Locally Linear Embeddings

What is locally-linear embedding (LLE)?

Locally-linear embedding is a method for computing low-dimensional embeddings from high-dimensional data. It is especially useful when data are distributed along nonlinear manifolds in the original high-dimensional space. Other common methods for data reduction find projections of the data onto linear components. For instance, each component of a principal component analysis corresponds to a linear plane in the original space, with the different components all orthogonal to one another. If the distribution of data is “curved” in the original space, linear embeddings can provide poor low-dimensional descriptions of the structure of the data.

Locally linear embeddings overcome this limitation by finding low-dimensional descriptions that preserve local similarity relations amongst data-points. That is, the linear distances from a given data point to its nearest neighbors will be similar in the embedding and the original data, but distances between more distal datapoints will be unrelated in the embedding and original space. By preserving the local similarity structure (ie distances to nearest neighbors only), the embedding can reveal structure in data that lies along nonlinear manifolds in the higher-dimensional space. Other embedding methods that likewise preserve local structure include tSNE and k-nearest-neighbor approaches.

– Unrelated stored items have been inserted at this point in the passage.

-- ==== Sys2Proof/Machine/Sexton.lean ====
section
/-! DEFINITION. The sexton (R421 to R426): passes over configuration memory, corrections, uncorrectable frames and repairs. -/

namespace Sys2Proof.Machine

open Sys2Proof

/-- Change the sexton. -/
def State.modSxt (s : State) (f : Sexton → Sexton) : State := s.modCfg (fun c => { c with sxt := f c.sxt })

/-- The frame is in use (R421): a plot in states 2 to 7, or a mill or die frame that a load has written. -/
def State.frameInUse (s : State) (fa : Nat) : Bool :=
  if fa / 2 ^ 29 = 0 then
    match (s.plot (field fa 24 5)).state with
    | .blank => false
    | .writing => false
    | .configured | .releasing | .live | .retained | .stopped | .idle => true
  else true

/-- The next frame in use from an address on, in frame-address order. -/
def State.nextFrame (s : State) (fa : Nat) : Option Nat :=
  (s.cfg.frames.find? (fun e => decide (fa ≤ e.1) && s.frameInUse e.1)).map Prod.fst

/-- SEXTON_PASS_START (R421): a pass starts every 52,084 ticks, over the frames in use. A pass over no frame ends at once. -/
def execSextonPassStart (s : State) : Res :=
  let x := s.cfg.sxt
  let due := match x.start with
    | some t => decide (t.toNat + 52084 ≤ s.clock.tick.toNat)
    | none => true
  if !due || x.ptr.isSome then .next s
  else
    let p := s.nextFrame 0
    .next (s.modSxt (fun x => { x with ptr := p, start := some s.clock.tick, passes := if p.isSome then x.passes else x.passes + 1 }))

/-- Words and CRC of a frame, 3,232 bits. -/
def FrameRec.code (f : FrameRec) : List Byte := f.data ++ toLe 4 f.crc.toNat

/-- Invert bits of a frame: 0 to 3,231 are words and CRC, from 3,232 on the syndrome. -/
def FrameRec.flip (f : FrameRec) (bits : List Nat) : FrameRec :=
  bits.foldl (fun (f : FrameRec) b =>
    if b < 3200 then { f with data := f.data.set (b / 8) ((f.data.getD (b / 8) 0) ^^^ BitVec.ofNat 8 (2 ^ (b % 8))) }
    else if b < 3232 then { f with crc := f.crc ^^^ BitVec.ofNat 32 (2 ^ (b - 3200)) }
    else { f with syn := f.syn ^^^ BitVec.ofNat 12 (2 ^ (b - 3232)) }) f

/-- Syndrome and CRC both match (R422). -/
def FrameRec.ok (f : FrameRec) : Bool := decide (Config.frameSyn f.code = f.syn) && decide (crc32 f.data = f.crc.toNat)

/-- What the sexton makes of a frame (R422): unchanged, corrected in one bit, or uncorrectable. -/
inductive FrameCheck where
  | same
  | fixed (f : FrameRec)
  | bad
  deriving DecidableEq, Repr

/-- Check a frame (R422). -/
def FrameRec.check (f : FrameRec) : FrameCheck :=
  if f.ok then .same
  else
    match Config.frameBit (Config.frameSyn f.code ^^^ f.syn) with
    | none => .bad
    | some b =>
      let g := f.flip [b]
      if crc32 g.data = g.crc.toNat then .fixed g else .bad

/-- Count a corrected bit (R422). -/
def State.countFixed (s : State) : State :=
  (s.modSxt (fun x => { x with corr := if x.corr = 0xFFFFFFFF then x.corr else x.corr + 1 })).tallyW .sxtCorr

/-- Record an uncorrectable frame in SXT_UE, report it and alert the host (R422). -/
def State.frameBad (s : State) (fa : Nat) (both : Bool) : State :=
  let s := s.modSxt (fun x => { x with
    ue := x.ue.set3 (BitVec.ofNat 32 fa) (s.clock.tick.truncate 32) x.passes (BitVec.ofNat 32 (bn both)) })
  ((s.evBits s.clock.now 0x306001C [31]).report 14 0 .contained .faultInteg 3 fa true).alert 10 (toLe 4 fa)

/-- What an uncorrectable plot or mill frame does (R425). -/
def State.frameEffect (s : State) (fa : Nat) : State :=
  if fa / 2 ^ 29 = 0 then
    let p := field fa 24 5
    let x := s.plot p
    let s := s.askClose p .stopped
    if x.tilled then s.raiseHalt x.gslot.toNat 1 (0x8000 + p) else s
  else
    let m := field fa 10 11
    if (s.mill m).tilled then s.raiseMill m 1
    else
      let s := s.endRunning m .st .faultInteg
      s.stopMill m .faultInteg

/-- Store a frame of the first or the second copy. -/
def State.putFrame (s : State) (second : Bool) (fa : Nat) (f : FrameRec) : State :=
  s.modCfg (fun c =>
    if second then { c with frames2 := Table.insert c.frames2 fa f } else { c with frames := Table.insert c.frames fa f })

/-- Check a copy and write back a correction; the result says whether the copy is good. -/
def State.checkCopy (s : State) (second : Bool) (fa : Nat) (f : FrameRec) : Bool × State :=
  match f.check with
  | .same => (true, s)
  | .fixed g => (true, (s.putFrame second fa g).countFixed)
  | .bad => (false, s)

/-- Check the frame at an address (R422, R425). A failing copy of a die frame is rewritten from the passing one and a correction is
reported. -/
def State.checkFrame (s : State) (fa : Nat) : State :=
  match s.cfg.frames.find? (fun e => decide (e.1 = fa)) with
  | none => s
  | some (_, f) =>
    let (ok1, s) := s.checkCopy false fa f
    if fa / 2 ^ 29 ≠ 2 then (if ok1 then s else (s.frameBad fa false).frameEffect fa)
    else
      match s.cfg.frames2.find? (fun e => decide (e.1 = fa)) with
      | none => if ok1 then s else s.frameBad fa true
      | some (_, g) =>
        let (ok2, s) := s.checkCopy true fa g
        let first := ((s.cfg.frames.find? (fun e => decide (e.1 = fa))).map Prod.snd).getD f
        let second := ((s.cfg.frames2.find? (fun e => decide (e.1 = fa))).map Prod.snd).getD g
        match ok1, ok2 with
        | true, true => s
        | true, false => (s.putFrame true fa first).report 14 0 .corrected .ok 3 fa true
        | false, true => (s.putFrame false fa second).report 14 0 .corrected .ok 3 fa true
        | false, false => s.frameBad fa true

/-- SEXTON_FRAME_CHECK (R421, R422, R424): 120 ns after the last frame the pass reads its next frame, in which the named bits have
been upset, and moves on; the last frame ends the pass. A plot no longer in use is skipped. -/
def execSextonFrameCheck (upsets : List (BitVec 12)) (second : Bool) (s : State) : Res :=
  match s.cfg.sxt.ptr with
  | none => .next s
  | some fa =>
    let s := s.advanceTo (s.clock.now + 156)
    let bits := upsets.map BitVec.toNat
    let hit := fun (t : Table FrameRec) => t.map (fun e => if e.1 = fa then (e.1, e.2.flip bits) else e)
    let s := s.modCfg (fun c => if second then { c with frames2 := hit c.frames2 } else { c with frames := hit c.frames })
    let s := if s.frameInUse fa then s.checkFrame fa else s
    let n := s.nextFrame (fa + 1)
    .next (s.modSxt (fun x => { x with ptr := n, passes := if n.isSome then x.passes else x.passes + 1 }))

/-- SEXTON_LATCH_REPAIR (R426): a repair of voted latches or of the frame table is counted; when all three copies of the frame
pointer differ the pass restarts at frame 0. -/
def execSextonLatchRepair (restart : Bool) (s : State) : Res :=
  let s := s.modSxt (fun x => { x with repair := if x.repair = 0xFFFFFFFF then x.repair else x.repair + 1 })
  .next (if restart && s.cfg.sxt.ptr.isSome then s.modSxt (fun x => { x with ptr := s.nextFrame 0 }) else s)

end Sys2Proof.Machine
end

In behavioral sciences, nonlinear data reduction methods are useful because, empirically, many naturally-occurring high-dimensional datasets appear to exhibit nonlinear structure. The perceptual structure of hand-written digits provides a canonical example; others might include understanding how information is represented in neural-network models, finding multivariate structure in functional brain images, characterizing patterns of movement in human kinematics or robotics, or decoding semantic structure in large corpora of natural text.

Useful videos

• Video 1{target=”_blank”} explains what the Locally linear embedding method is, elaborating on how LLE preserves the total geometry of the data while reducing the dimension.

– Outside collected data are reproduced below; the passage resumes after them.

-- ==== Sys2Proof/Machine/SecurityOps.lean ====
section
/-! DEFINITION. The security engine (chapter 17): SEC_CMD, signed requests, attestation, debug levels, owner slots. -/

namespace Sys2Proof.Machine

open Sys2Proof

/-! ## The mailbox and commands (R551, R557) -/

/-- Bytes of SEC_MBX. -/
def Sec.bytes (x : Sec) (off n : Nat) : List Byte := (List.range n).map (fun i => Table.get 0 x.mbx (off + i))

/-- Write bytes of SEC_MBX. -/
def Sec.putBytes (x : Sec) (off : Nat) (b : List Byte) : Sec :=
  { x with mbx := ((List.range b.length).zip b).foldl (fun t e => Table.put 0 t (off + e.1) e.2) x.mbx }

/-- The offset of SEC_CMD. -/
def offSecCmd : Nat := 0x200000

/-- The write of SEC_CMD that a commit makes: none while a command runs, and for ops 6 to 15 (R551, R557). An op 2 consumes the
nonce (R546). -/
def State.secCmd (s : State) (v : Word) : Option State :=
  let op : BitVec 4 := v.truncate 4
  let cmd := s.sec.cmd
  let s := s.cwHold 0x200000 (v &&& 0xC00)
  if cmd.isSome ∨ 6 ≤ op.toNat then none
  else if op = 0 then some s
  else
    some (s.modSec (fun x => { x with
      cmd := some (op, (v >>> 10).truncate 2), done := false, op := op
      used := if op = 2 then x.nonce else none, nonce := if op = 2 then none else x.nonce }))

/-- The command that runs ends with a status and a reason (R557). -/
def State.secEnd (s : State) (st : Status) (reason : Nat) : State :=
  s.modSec (fun x => { x with cmd := none, done := true, status := st.code, reason := reason, used := none })

/-- The writer may write SEC_CMD and SEC_MBX: a privileged one, and the debug port at every level (R601). -/
def secWriter (w : Writer) : Bool := w.priv

/-- The command of an op ends: the one that runs, or one that commits now (R551, R557). While another one runs the write does not
commit. -/
def State.secRun (s : State) (w : Writer) (v : Word) (effect : State → State) : State :=
  if !secWriter w then s
  else
    match s.sec.cmd with
    | some c => if c.1 = v.truncate 4 then effect s else s.cwFail w offSecCmd 5
    | none =>
      match s.secCmd v with
      | some s => effect s
      | none => s.cwFail w offSecCmd 5

/-- CHALLENGE (R546): a fresh nonce. -/
def execChallenge (w : Writer) (s : State) : Res :=
  .next (s.secRun w 1 (fun s =>
    let (v, s) := s.draw
    (s.modSec (fun x => { x with nonce := some (toLe 32 v) })).secEnd .ok 0))

/-! ## Signed requests (R545, R546) -/

/-- All bytes are zero. -/
def allZero (b : List Byte) : Bool := b.all (fun x => decide (x = 0))

/-- The form of a signed request (R545): magic, op, signer, and the fields that are zero. -/
def requestForm (b : List Byte) : Bool :=
  let op := leAt b 4 1
  let signer := leAt b 5 1
  let zero := fun (off n : Nat) => allZero ((b.drop off).take n)
  decide (leAt b 0 4 = 0x51525347) && zero 7 1 && zero 104 24 &&
    (match op with
     | 1 => decide (signer < 4) && zero 6 1 && zero 72 32
     | 2 => decide (signer < 2) && zero 6 1 && zero 72 32 && zero 128 1312
     | 3 => decide (signer < 4)
     | 4 => decide (signer < 4) && zero 72 32
     | 5 => decide (signer = 1) && zero 6 1 && zero 72 32 && zero 128 1312
     | _ => false)

/-- The signer's public key, where the signer may sign (R546 check 4): an active owner slot whose hash is that of the key, or a Frarel
key that is not revoked. -/
def Sec.signerKey (x : Sec) (b : List Byte) : Option (List Byte) :=
  let signer := leAt b 5 1
  let pub := (b.drop 128).take 1312
  if leAt b 4 1 = 2 ∨ leAt b 4 1 = 5 then
    if signer = 0 ∧ x.frarel0 then none else some (Config.frarelKey (decide (signer = 1)))
  else
    match x.slots[signer]? with
    | some o => if !o.revoked && decide (sha3 pub = o.hash) then some pub else none
    | none => none

/-- The condition of an op (R546, Table 6). -/
def State.requestMet (s : State) (b : List Byte) : Bool :=
  let x := s.sec
  let target := leAt b 6 1
  match leAt b 4 1 with
  | 1 => decide (s.level.toNat < 2)
  | 2 => !x.loaded
  | 3 => decide (target = x.slots.length) && decide (target < 4) && !allZero ((b.drop 72).take 32)
  | 4 => (x.slots[target]?.map (fun o => !o.revoked)).getD false &&
      ((List.range x.slots.length).any (fun i => decide (i ≠ target) && (x.slots[i]?.map (fun o => !o.revoked)).getD false))
  | _ => !x.frarel0

/-- The checks of a signed request, in order (R546): the first failure. A destroyed identity matches no id_hash (R550). -/
def State.requestFails (s : State) (b : List Byte) : Option (Status × Nat) :=
  if !requestForm b then some (.mismatch, 1)
  else if s.sec.killed ∨ (b.drop 8).take 32 ≠ idHash then some (.denied, 2)
  else if s.sec.used ≠ some ((b.drop 40).take 32) then some (.denied, 3)
  else
    match s.sec.signerKey b with
    | none => some (.denied, 4)
    | some key =>
      if !Config.mlDsaVerify key (sha3 (b.take 1440)) ((b.drop 1440).take 2420) then some (.denied, 5)
      else if !s.requestMet b then some (.denied, 6)
      else none

/-- A running signed request ends: its failure, or its effect (R546). -/
def State.signed (s : State) (effect : List Byte → State → State) : State :=
  let b := s.sec.bytes 0 3860
  match s.requestFails b with
  | some (st, n) => s.secEnd st n
  | none => (effect b s).secEnd .ok 0

/-- The request in the mailbox is one that the command of op `k` handles: of that op, or of no op. -/
def Sec.asks (x : Sec) (k : Nat) : Bool :=
  let op := (Table.get 0 x.mbx 4).toNat
  decide (op = k) || decide (op = 0) || decide (5 < op)

/-- A signed request of op `k`. -/
def State.signedRun (s : State) (w : Writer) (k : Nat) (effect : List Byte → State → State) : State :=
  if s.sec.asks k then s.secRun w 2 (fun s => s.signed effect) else s

/-- SIGNED_DEBUG_LEVEL_2 (R546, R547). -/
def execSignedDebugLevel2 (w : Writer) (s : State) : Res := .next (s.signedRun w 1 (fun _ s => s.setLevel 2))

/-- The byte stores that a level 3 zeroes: lofts, sieve banks, C stores, block memories, and fitted, trained granaries (R550). -/
def State.wipes (s : State) (a : Nat) : Bool :=
  match a / 2 ^ 56 with
  | 1 => true
  | 2 => true
  | 3 => true
  | 6 => true
  | 5 =>
    let g := s.granary (a % 2 ^ 56 / 2 ^ 36)
    decide (g.state = 2) || decide (g.state = 3 ∧ g.before = 2)
  | _ => false

/-- Every loft, sieve bank, C store and block memory is zeroed, and every granule of every fitted, trained granary (R550). -/
def State.zeroAll (s : State) : State :=
  { s with mem := s.mem.filter (fun c => !s.wipes c.1), bad := s.bad.filter (fun c => !s.wipes c.1)
           soft := s.soft.filter (fun c => !s.wipes c.1) }

/-- SIGNED_DEBUG_LEVEL_3 (R550): memories zero, the kill fuse blown, the keys erased, level 3. -/
def execSignedDebugLevel3 (w : Writer) (s : State) : Res :=
  .next (s.signedRun w 2 (fun _ s => (s.zeroAll.modSec (fun x => { x with killed := true })).setLevel 3))

/-- SIGNED_PROGRAM_SLOT (R544, R546, R553). -/
def execSignedProgramSlot (w : Writer) (s : State) : Res :=
  .next (s.signedRun w 3 (fun b s =>
    let h := (b.drop 72).take 32
    let o : OwnerSlot := { hash := h }
    (s.modSec (fun x => { x with slots := x.slots ++ [o] })).logEntry 5 (leAt b 6 1) 0 h 0))

/-- SIGNED_REVOKE_SLOT (R546, R553). -/
def execSignedRevokeSlot (w : Writer) (s : State) : Res :=
  .next (s.signedRun w 4 (fun b s =>
    let t := leAt b 6 1
    let h := ((s.sec.slots[t]?).map OwnerSlot.hash).getD []
    let o : OwnerSlot := { hash := h, revoked := true }
    (s.modSec (fun x => { x with slots := x.slots.set t o })).logEntry 5 (t + 128) 0 h 0))

/-- SIGNED_REVOKE_FRAREL_KEY0 (R541, R546, R553). -/
def execSignedRevokeFrarelKey0 (w : Writer) (s : State) : Res :=
  .next (s.signedRun w 5 (fun _ s => (s.modSec (fun x => { x with frarel0 := true })).logEntry 6 0 0 [] 0))

/-! ## Attestation (R552) -/

/-- The image digest of a reeve as a report names it: zero in Boot or Failed. -/
def State.fwDigest (s : State) (d : Die) : List Byte := if (s.reeve d).runs then padTo 32 (s.reeve d).digest else padTo 32 []

/-- The fw_version of a reeve as a report names it. -/
def State.fwVersion (s : State) (d : Die) : Nat := if (s.reeve d).runs then (s.reeve d).ver.toNat else 0

/-- Slots programmed in bits 3 to 0, revoked in bits 7 to 4. -/
def Sec.slotBits (x : Sec) : Nat :=
  (List.range 4).foldl (fun n i => n + (match x.slots[i]? with
    | some o => 2 ^ i + bn o.revoked * 2 ^ (4 + i)
    | none => 0)) 0

/-- Bytes 0 to 1,567 of the attestation report (R552, Table 9). -/
def State.report0 (s : State) (nonce : List Byte) : List Byte :=
  toLe 4 0x54535441 ++ toLe 2 1 ++ toLe 2 3988 ++ nonce ++ idHash ++ sha3 Config.encapPub ++ toLe 4 0x00017160 ++
    toLe 1 (optionCode s.ident.option) ++ toLe 1 (if s.ident.grade2 then 2 else 1) ++
    toLe 1 (s.level.toNat + 4 * s.sec.max.toNat) ++ toLe 1 s.sec.slotBits ++ s.fwDigest .w ++ s.fwDigest .e ++
    toLe 8 (s.fwVersion .w) ++ toLe 8 (s.fwVersion .e) ++ padTo 32 s.sec.head ++ toLe 4 s.sec.count.toNat ++
    toLe 4 s.bw.term.toNat ++ toLe 8 s.clock.tick.toNat ++ toLe 4 s.cfg.sheafId.toNat ++ toLe 1 (bn s.sec.frarel0) ++ toLe 11 0 ++
    padTo 1312 Config.identityPub

/-- ATTEST (R550, R552): the signed report in SEC_MBX; ABSENT with reason 7 once the identity has been destroyed. -/
def execAttest (w : Writer) (s : State) : Res :=
  .next (s.secRun w 3 (fun s =>
    if s.sec.killed then s.secEnd .absent 7
    else
      let r := s.report0 (s.sec.bytes 0 32)
      (s.modSec (fun x => x.putBytes 0 (r ++ padTo 2420 (Config.identitySign (sha3 r))))).secEnd .ok 0))

/-! ## Levels and slot 0 (R544, R548) -/

/-- LOWER_LEVEL (R548): the level that the command names, when it is below the current one. -/
def execLowerLevel (w : Writer) (l : BitVec 2) (s : State) : Res :=
  let v : Word := 4 ||| (l.zeroExtend 32 <<< 10)
  .next (s.secRun w v (fun s =>
    let l := (s.sec.cmd.map Prod.snd).getD l
    (if l.toNat < s.level.toNat then s.setLevel l else s).secEnd .ok 0))

/-- CLAIM_SLOT_0 (R544, R553): the hash in SEC_MBX becomes slot 0 while all slots are empty. -/
def execClaimSlot0 (w : Writer) (s : State) : Res :=
  .next (s.secRun w 5 (fun s =>
    let h := s.sec.bytes 0 32
    if s.sec.slots ≠ [] then s.secEnd .denied 6
    else if allZero h then s.secEnd .mismatch 1
    else
      let o : OwnerSlot := { hash := h }
      ((s.modSec (fun x => { x with slots := [o] })).logEntry 5 0 0 h 0).secEnd .ok 0))

/-- The write of a word of SEC_MBX: discarded while a command runs (R551). -/
def State.mbxWrite (s : State) (i : Nat) (v : Word) : State :=
  if s.sec.cmd.isSome then s else s.modSec (fun x => x.putBytes (4 * i) (toLe 4 v.toNat))

/-- SEC_MBX_WRITE (R551). -/
def execSecMbxWrite (w : Writer) (i : BitVec 10) (v : Word) (s : State) : Res :=
  .next (if secWriter w then s.mbxWrite i.toNat v else s)

/-- The write of SEC_DBG_CTL that a commit makes (R548, R558). -/
def State.dbgCtl (s : State) (v : Word) : Option State :=
  let s := s.modSec (fun x => { x with l1Allow := v.getLsbD 0 })
  some (if !v.getLsbD 0 && decide (s.level = 1) then s.setLevel 0 else s)

/-- L1_ALLOW_WRITE (R548). -/
def execL1AllowWrite (w : Writer) (allow : Bool) (s : State) : Res :=
  .next (if s.may w then s.commit w 0x200018 (s.dbgCtl (BitVec.ofNat 32 (bn allow))) else s)

/-- KEY_STORE_REDERIVE (R571): the engine derives its keys again, which changes none of them; when the word held a key of the running
load, that load fails with reason 5. -/
def execKeyStoreRederive (loadKey : Bool) (s : State) : Res :=
  match s.cfg.run with
  | some r => if loadKey && r.keys.isSome then .next (s.loadFail 5 r.secs 0) else .next s
  | none => .next s

end Sys2Proof.Machine
end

• Video 2{target=”_blank”} provides a short description of locally-linear embedding, goes through some Python code to explain each parameter of the scikit_learn code for LLE.

Applied papers

• Locally linear embedding (LLE) for MRI based Alzheimer’s disease classification. This paper applies LLE to extract characteristic MR features of brain alterations, then uses the embedding as input to a classifier trying to predict disease diagnosis.

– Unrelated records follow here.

/-- Clear a writer's pending value. -/
def State.clearPending (s : State) (w : Writer) (off : Nat) : State :=
  { s with cwPend := s.cwPend.filter (fun p => !(decide (p.off = off) && decide (p.writer = w))) }

/-- No complement word came within 100 µs of the value word (kind 4). -/
def State.expirePending (s : State) (w : Writer) (off : Nat) : State := (s.clearPending w off).complementFail w off 4

/-- A pending value that has stood for 100 µs is cleared before another word of its register arrives. -/
def State.dropStale (s : State) (w : Writer) (off : Nat) : State :=
  match s.pendingOf w off with
  | some p => if p.at_ + hundredUs ≤ s.clock.now then s.expirePending w off else s
  | none => s

/-- A write of the value word (R561, R562 kind 3). -/
def State.cwFirst (s : State) (w : Writer) (off : Nat) (v : Word) : State :=
  let s := s.dropStale w off
  let s := if (s.pendingOf w off).isSome then (s.clearPending w off).complementFail w off 3 else s
  { s with cwPend := s.cwPend ++ [{ off := off, writer := w, value := v, at_ := s.clock.now }] }

/-- A write of the complement word (R561, R562 kinds 1 and 2). -/
def State.cwSecond (s : State) (w : Writer) (off : Nat) (r : CwReg) (v : Word) : State :=
  let s := s.dropStale w off
  match s.pendingOf w off with
  | none => s.complementFail w off 1
  | some p =>
    let s := s.clearPending w off
    if v = ~~~p.value then s.cwCommit w r p.value else s.complementFail w off 2

/-! ## Check latches (R564) -/

/-- The source block of a CW register (18 Table 5). -/
def CwReg.block : CwReg → Nat
  | .doorbell _ => 6
  | .qctl => 6
  | .ledgerUpdate => 8
  | .grnCtl _ => 9
  | .hash _ _ _ => 9
  | .cadence => 9
  | .streamResume _ => 10
  | .cfgLoad => 13
  | .cfgRel => 13
  | .cfgRba => 13
  | .laneCtl _ => 15
  | .node => 16
  | .seat _ => 16
  | .bellCtl => 17
  | .bellDown => 17
  | .hpCtl => 18
  | .hpRctl => 18
  | .reeveCtl => 2
  | .pwrReq => 4
  | .pwrRst => 4
  | .secCmd => 5
  | .secDbg => 5

/-- A CW register takes its reset value. A doorbell holds no value beside its queue's count, and the registers that read zero hold
none. -/
def State.cwReset (s : State) (r : CwReg) : State :=
  match r with
  | .ledgerUpdate => { s with ledger := { s.ledger with upd2 := 0 } }
  | .grnCtl k => s.modGranary k (fun g => { g with opened := false })
  | .hash k h high =>
    let d := defaultMask h
    s.modGranary k (fun g =>
      let lo := (if high then g.mask h else d).toNat % 2 ^ 32
      let hi := (if high then d else g.mask h).toNat / 2 ^ 32
      let v := BitVec.ofNat 40 (hi * 2 ^ 32 + lo)
      { g with hash := if v = d then Table.erase g.hash h else Table.insert g.hash h v })
  | .cadence => { s with cadence := { s.cadence with hot := false, next := none } }
  | .cfgRba => { s with cfg := { s.cfg with rba := 0 } }
  | .laneCtl p => (s.laneCtl p 0x80).getD s
  | .node => { s with node := 0 }
  | .bellCtl => (s.bellCtl 0).getD s
  | .bellDown => s.modBell (fun b => { b with down := 0 })
  | .hpCtl => s.modHp (fun x => { x with relayEn := false, maxRate := 4 })
  | .hpRctl => s.modHp (fun x => { x with accept := false, head := 0 })
  | .secDbg => (s.dbgCtl 0).getD s
  | r => { s with cwHeld := Table.erase s.cwHeld r.off }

• A facial expression recognition system based on supervised locally linear embedding. This paper applies supervised variants of LLE to develop a system for classifying the emotional expressions on images of faces.

Theory papers

• An Introduction to Locally Linear Embedding. In this scientific paper, the authors illustrated the Locally Linear Embedding method on images of lips used in audiovisual speech synthesis.

• Nonlinear Dimensionality Reduction by Locally Linear Embedding. The original paper that describes Locally Linear Embedding.

Online tutorials

• Online tutorial 1 provides Python code for computing LLEs on the MNIST dataset of handwritten digits.

• Blog post with linked Github repo. This post compares LLE with another non-linear embedding method (isomap), applied to the MNIST dataset of hand-written digits. In addition to providing a concise overview of the central ideas, it links to a GitHub repo for experimenting with these techniques.